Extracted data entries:
-- ==== Sys2Proof/Certificates/Slice0/Obligations.lean ====
section
/-! DEFINITION. The statements for the provers. `LegalState`, `Draws`, `ShadowEffect` and the other terms are those of Sys2Proof/Safety.lean.
A clause that rests on a choice of the model names the entry of notes/assumptions. -/

open Sys2Proof Sys2Proof.Machine

/-! ## Packets -/

/-- R121 to R132: the packet of a well-formed command decodes to that command, with every operand at every value. -/
def Obligations.DecodeOfEncode : Prop :=
  ∀ i : Instr, i.wellFormed = true →
    ∃ h ops, encode i = h :: ops ∧ ops.length = (nwField h).toNat ∧ decode h ops = .ok i

/-- R121 to R135: a legal packet is the encoding of the command it decodes to: no bit of it is ignored. -/
def Obligations.EncodeOfDecode : Prop :=
  ∀ (h : Word) (ops : List Word) (i : Instr), ops.length = (nwField h).toNat → decode h ops = .ok i →
    i.wellFormed = true ∧ encode i = h :: ops

/-- R132, R134: a packet with the NW words its header names is illegal exactly when its header selects no row of the opcode map, or it
is a SETFONT of kind 3, or a line whose length word has a bit above 15 set; else its header selects the command's own row. -/
def Obligations.IllegalPacketCauses : Prop :=
  ∀ (h : Word) (ops : List Word), ops.length = (nwField h).toNat →
    ((∃ why, decode h ops = .error why) ↔
      (∀ r ∈ opcodeTable, r.selects h = false) ∨ (opcField h = 0x30#8 ∧ immField h = 3#16) ∨
      ((opcField h = 0x11#8 ∨ opcField h = 0x12#8) ∧ ∃ w1 w2, ops = [w1, w2] ∧ hiField w2 ≠ 0#16)) ∧
    ∀ i, decode h ops = .ok i → Laws.HeaderSelectsRow.selected h = [i.mnemonic]

/-- R105, R133, R137 and the encodings R121 to R132: a packet's length is 1 + NW whatever the opcode is, and the words after it are left.
That a packet with words still to come is not begun, so that it is taken whole or not at all, is the model's choice (entry 7). -/
def Obligations.PacketLength : Prop :=
  (∀ (h : Word) (ws : List Word),
    (fetchFrom (h :: ws) = .idle ↔ ws.length < (nwField h).toNat) ∧
    (∀ i rest, fetchFrom (h :: ws) = .packet i rest → rest = ws.drop (nwField h).toNat) ∧
    (∀ why rest, fetchFrom (h :: ws) = .illegal why rest → rest = ws.drop (nwField h).toNat)) ∧
  ∀ (i : Instr) (rest : List Word), i.wellFormed = true → fetchFrom (encode i ++ rest) = .packet i rest

/-- Words the spec prints (R136, R182, R191 to R194, R196, R210, R230, R236, R237, R245, R293, P2 of 95_test_vectors.md) decode to the
commands it prints beside them. -/
def Obligations.DecodeSpecWords : Prop :=
  decode 0xF8000110#32 [0x00040003#32] = .ok (.setpixel 3#16 4#16 0xF800#16) ∧
  decode 0x07E00211#32 [0xFFFD0002#32, 0x0000000A#32] = .ok (.fastvline 2#16 0xFFFD#16 10#16 0x07E0#16) ∧
  decode 0x001F0212#32 [0x0000005F#32, 0x0000000A#32] = .ok (.fasthline 95#16 0#16 10#16 0x001F#16) ∧
  decode 0xFFFF0213#32 [0xFFFBFFFB#32, 0x00140014#32] = .ok (.fillrect 0xFFFB#16 0xFFFB#16 20#16 20#16 0xFFFF#16) ∧
  decode 0x00000102#32 [0xFFFD000A#32] = .ok (.setorigin 10#16 0xFFFD#16) ∧
  decode 0x00000314#32 [0xFFFFFFFF#32, 0x00040004#32, 0x00002000#32] =
    .ok (.writerect 0xFFFF#16 0xFFFF#16 4#16 4#16 0x2000#32) ∧
  decode 0x00000315#32 [0x00010000#32, 0x00020003#32, 0x00003000#32] = .ok (.readrect 0#16 1#16 3#16 2#16 0x3000#32) ∧
  decode 0x00020416#32 [0x0000FFFE#32, 0x00020005#32, 0x00005000#32, 0x00005100#32] =
    .ok (.writerectnbpp 0xFFFE#16 0#16 5#16 2#16 2#16 0x5000#32 0x5100#32) ∧
  decode 0x00000120#32 [0x20000000#32] = .ok (.fbsetext 0x20000000#32) ∧
  decode 0x00020130#32 [0x00001000#32] = .ok (.setfont 2#2 0x1000#32) ∧
  decode 0x03020034#32 [] = .ok (.settextsize 2#8 3#8) ∧
  decode 0x00010235#32 [0x00320000#32, 0x00320064#32] = .ok (.setscroll 0#16 50#16 100#16 50#16 true) ∧
  decode 0x00410036#32 [] = .ok (.drawchar 65#16)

Directions
Where a line above contains the word "List", copy that line.

Task response
  ∀ (h : Word) (ops : List Word) (i : Instr), ops.length = (nwField h).toNat → decode h ops = .ok i →
  ∀ (h : Word) (ops : List Word), ops.length = (nwField h).toNat →
  (∀ (h : Word) (ws : List Word),
  ∀ (i : Instr) (rest : List Word), i.wellFormed = true → fetchFrom (encode i ++ rest) = .packet i rest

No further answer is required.